Климат среды обитания, в которой оформилась эта мысль, «продиктовал» эту подсказку к месту, поскольку на тот период времени в обществе (в этнической группе) уже накопилась усталость от «насыщенного раствора» философии эмпирического «энтузиазма» и разума. И здесь, очень уместно и ко двору появляется уже философия Жан Жака Руссо, т.н. следующей единицы этноса, которая поглотила единицу этноса эмпиризма, значительно «модернизировав» теоретические установки в сторону сердца, хотя и в ущерб разуму, так как идеи разума на тот отрезок времени для головы европейца были крайне сомнительны и опасны. Чем не этносфера в самом прямом контексте изложения? К тому же, в скором времени, исходя из законов развития того же этногенеза, на горизонте возникает уже следующий этнос в виде философии Эммануила Канта и Гегеля, которые развили новый тип философии до своего логического завершения, тем самым попытавшись предохранить познание и добродетель от саморазрушительных тенденций философских течений конца ХVIII столетия...

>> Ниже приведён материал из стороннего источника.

-- ==== Sys2Proof/Laws/Sequencer.lean ====
section
/-! SUPPORT. What settling, playing and completing can do, said once. -/

namespace Sys2Proof.Machine

/-- Settling moves the position and the scratch elements, and nothing else. -/
theorem settle_frame (seq : List Prim) (s : State) :
    ∃ seq' pres' sr' sp', settle seq s =
      { s with seq := seq', elapsed := 0, pres := pres', sr := sr', sp := sp' } := by
  induction seq generalizing s with
  | nil => exact ⟨_, _, _, _, rfl⟩
  | cons p rest ih =>
    cases p with
    | storePres => obtain ⟨a, b, c, d, h⟩ := ih (storePres s); exact ⟨a, b, c, d, by simpa [settle] using h⟩
    | storeSr k => obtain ⟨a, b, c, d, h⟩ := ih (storeSr k s); exact ⟨a, b, c, d, by simpa [settle] using h⟩
    | storeSp i => obtain ⟨a, b, c, d, h⟩ := ih (storeSp i s); exact ⟨a, b, c, d, by simpa [settle] using h⟩
    | failIfAbsent =>
      by_cases hp : s.pres = true
      · exact ⟨[], s.pres, s.sr, s.sp, by rw [settle, if_pos hp]; rfl⟩
      · obtain ⟨a, b, c, d, h⟩ := ih s; exact ⟨a, b, c, d, by simpa [settle, hp] using h⟩
    | drive dr n =>
      cases n with
      | zero => obtain ⟨a, b, c, d, h⟩ := ih s; exact ⟨a, b, c, d, by simpa [settle] using h⟩
      | succ n => exact ⟨_, _, _, _, rfl⟩
    | hold d => exact ⟨_, _, _, _, rfl⟩
    | holdIfParasite => exact ⟨_, _, _, _, rfl⟩
    | sample => exact ⟨_, _, _, _, rfl⟩
    | send c => exact ⟨_, _, _, _, rfl⟩

/-- One tick of an operation: it completes, from a state that differs in the drive state and the scratch elements only, or
it goes on, and then the position differs too. -/
theorem play_cases (seq : List Prim) (s : State) :
    ∃ drive' smp' pres' sr' sp',
      play seq s = complete
        { s with drive := drive', smp := smp', pres := pres', sr := sr', sp := sp' }
      ∨ ∃ seq' elapsed', play seq s =
        { s with
          drive := drive', smp := smp', pres := pres', sr := sr', sp := sp', seq := seq',
          elapsed := elapsed' } := by
  induction seq generalizing s with
  | nil => exact ⟨_, _, _, _, _, .inl rfl⟩
  | cons p rest ih =>
    cases p with
    | storePres =>
      obtain ⟨a, b, c, d, e, h⟩ := ih (storePres s)
      exact ⟨a, b, c, d, e, by simpa [play, storePres] using h⟩
    | storeSr k =>
      obtain ⟨a, b, c, d, e, h⟩ := ih (storeSr k s)
      exact ⟨a, b, c, d, e, by simpa [play, storeSr] using h⟩
    | storeSp i =>
      obtain ⟨a, b, c, d, e, h⟩ := ih (storeSp i s)
      exact ⟨a, b, c, d, e, by simpa [play, storeSp] using h⟩
    | sample =>
      obtain ⟨a, b, c, d, e, h⟩ := ih (takeSample s)
      exact ⟨a, b, c, d, e, by simpa [play, takeSample] using h⟩
    | failIfAbsent =>
      by_cases hp : s.pres = true
      · exact ⟨s.drive, s.smp, s.pres, s.sr, s.sp, .inl (by rw [play, if_pos hp])⟩
      · obtain ⟨a, b, c, d, e, h⟩ := ih s
        exact ⟨a, b, c, d, e, by simpa [play, hp] using h⟩
    | hold dr =>
      obtain ⟨a, b, c, d, e, h⟩ := ih (setDrive dr s)
      exact ⟨a, b, c, d, e, h⟩
    | holdIfParasite =>
      by_cases hp : s.parasite = true
      · obtain ⟨a, b, c, d, e, h⟩ := ih (setDrive .high s)
        exact ⟨a, b, c, d, e, by rw [play, if_pos hp]; exact h⟩
      · obtain ⟨a, b, c, d, e, h⟩ := ih s
        exact ⟨a, b, c, d, e, by rw [play, if_neg hp]; exact h⟩
    | send c => exact ⟨s.drive, s.smp, s.pres, s.sr, s.sp, .inr ⟨_, _, rfl⟩⟩
    | drive dr n =>
      cases n with
      | zero =>
        obtain ⟨a, b, c, d, e, h⟩ := ih s
        exact ⟨a, b, c, d, e, by simpa [play] using h⟩
      | succ n =>
        simp only [play, driveTick]
        split
        · exact ⟨dr, s.smp, s.pres, s.sr, s.sp, .inr ⟨_, _, rfl⟩⟩
        · obtain ⟨a, b, c, d, h⟩ := settle_frame rest (setDrive dr s)
          exact ⟨dr, s.smp, b, c, d, .inr ⟨a, 0, h⟩⟩

/-- Where settling leads does not depend on the position and the elapsed ticks the state had. -/
theorem settle_congr (seq : List Prim) (s : State) (l : List Prim) (e : Nat) :
    settle seq (setPosition l e s) = settle seq s := by
  induction seq generalizing s with
  | nil => rfl
  | cons p rest ih =>
    cases p with
    | storePres => exact ih (storePres s)
    | storeSr k => exact ih (storeSr k s)
    | storeSp i => exact ih (storeSp i s)
    | failIfAbsent =>
      by_cases hp : s.pres = true
      · simp [settle, hp, setPosition]
      · simpa [settle, hp] using ih s
    | drive d n =>
      cases n with
      | zero => exact ih s
      | succ n => rfl
    | hold d => rfl
    | holdIfParasite => rfl
    | sample => rfl
    | send c => rfl

/-- Settling does not look at the tick number. -/
theorem settle_tick (seq : List Prim) (s : State) (n : Nat) :
    settle seq (setTick n s) = setTick n (settle seq s) := by
  induction seq generalizing s with
  | nil => rfl
  | cons p rest ih =>
    cases p with
    | storePres => exact ih (storePres s)
    | storeSr k => exact ih (storeSr k s)
    | storeSp i => exact ih (storeSp i s)
    | failIfAbsent =>
      by_cases hp : s.pres = true
      · simp [settle, hp, setPosition, setTick]
      · simpa [settle, hp] using ih s
    | drive d n =>
      cases n with
      | zero => exact ih s
      | succ n => rfl
    | hold d => rfl
    | holdIfParasite => rfl
    | sample => rfl
    | send c => rfl

/-- The results of an operation touch only STATUS, DATA and TEMP. -/
theorem operationResults_frame (s : State) :
    ∃ present' errAbsent' errCrc' data' temp', operationResults s =
      { s with
        present := present', errAbsent := errAbsent', errCrc := errCrc', data := data', temp := temp' } := by
  unfold operationResults finishStartConv finishReadTemp finishScratchpad
  repeat' split
  all_goals exact ⟨_, _, _, _, _, rfl⟩

@[simp] theorem complete_cur (s : State) : (complete s).cur = none := rfl
@[simp] theorem complete_seq (s : State) : (complete s).seq = [] := rfl
@[simp] theorem complete_elapsed (s : State) : (complete s).elapsed = 0 := rfl
@[simp] theorem complete_done (s : State) : (complete s).done = true := rfl
@[simp] theorem complete_present (s : State) :
    (complete s).present = (operationResults s).present := rfl
@[simp] theorem complete_errAbsent (s : State) :
    (complete s).errAbsent = (operationResults s).errAbsent := rfl
@[simp] theorem complete_errCrc (s : State) :
    (complete s).errCrc = (operationResults s).errCrc := rfl
@[simp] theorem complete_data (s : State) : (complete s).data = (operationResults s).data := rfl
@[simp] theorem complete_temp (s : State) : (complete s).temp = (operationResults s).temp := rfl

theorem complete_kept (s : State) :
    (complete s).cfg = s.cfg ∧ (complete s).tick = s.tick ∧ (complete s).levels = s.levels
    ∧ (complete s).agenda = s.agenda ∧ (complete s).rst = s.rst ∧ (complete s).divPhase = s.divPhase
    ∧ (complete s).rdata = s.rdata ∧ (complete s).cmdErr = s.cmdErr
    ∧ (complete s).parasite = s.parasite ∧ (complete s).drive = s.drive := by
  obtain ⟨_, _, _, _, _, h⟩ := operationResults_frame s
  simp [complete, h]

@[simp] theorem complete_cfg (s : State) : (complete s).cfg = s.cfg := (complete_kept s).1
@[simp] theorem complete_tick (s : State) : (complete s).tick = s.tick := (complete_kept s).2.1
@[simp] theorem complete_levels (s : State) : (complete s).levels = s.levels := (complete_kept s).2.2.1
@[simp] theorem complete_agenda (s : State) : (complete s).agenda = s.agenda := (complete_kept s).2.2.2.1
@[simp] theorem complete_rst (s : State) : (complete s).rst = s.rst := (complete_kept s).2.2.2.2.1
@[simp] theorem complete_divPhase (s : State) : (complete s).divPhase = s.divPhase :=
  (complete_kept s).2.2.2.2.2.1
@[simp] theorem complete_rdata (s : State) : (complete s).rdata = s.rdata :=
  (complete_kept s).2.2.2.2.2.2.1
@[simp] theorem complete_cmdErr (s : State) : (complete s).cmdErr = s.cmdErr :=
  (complete_kept s).2.2.2.2.2.2.2.1
@[simp] theorem complete_parasite (s : State) : (complete s).parasite = s.parasite :=
  (complete_kept s).2.2.2.2.2.2.2.2.1
@[simp] theorem complete_drive (s : State) : (complete s).drive = s.drive :=
  (complete_kept s).2.2.2.2.2.2.2.2.2

end Sys2Proof.Machine
end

Я намеренно так утрированно поставил знак равенства между понятиями «этнос» и «философская теория». Надеюсь, буду воспринят правильно… Мне думается, что если смотреть на вещи, происходящие в мире несколько отвлечённо, или, под несколько иным углом зрения, то сам принцип системности всего сущего останется неизменным, потому что система это прежде всего структурированность, а то, что мир структурирован от и до, тут никаких отвлечённостей теоретической философии возникнуть не должно. В этом плане, мне видится намного значительнее и структурированней как по фактуре (внешний вид камня), так и по текстуре (внутреннее содержание этого же камня). В плане примера - русская философия Николая Бердяева с весомым и метафизически а-приорным понятием «Бог» в контексте изложения философского мировоззрения. Что ни говори, а западная философия Нового времени, со всеми её протестантскими и реформационными явлениями в контексте эволюционного развития человеческого сознания всегда «прихрамывала» на обе ноги...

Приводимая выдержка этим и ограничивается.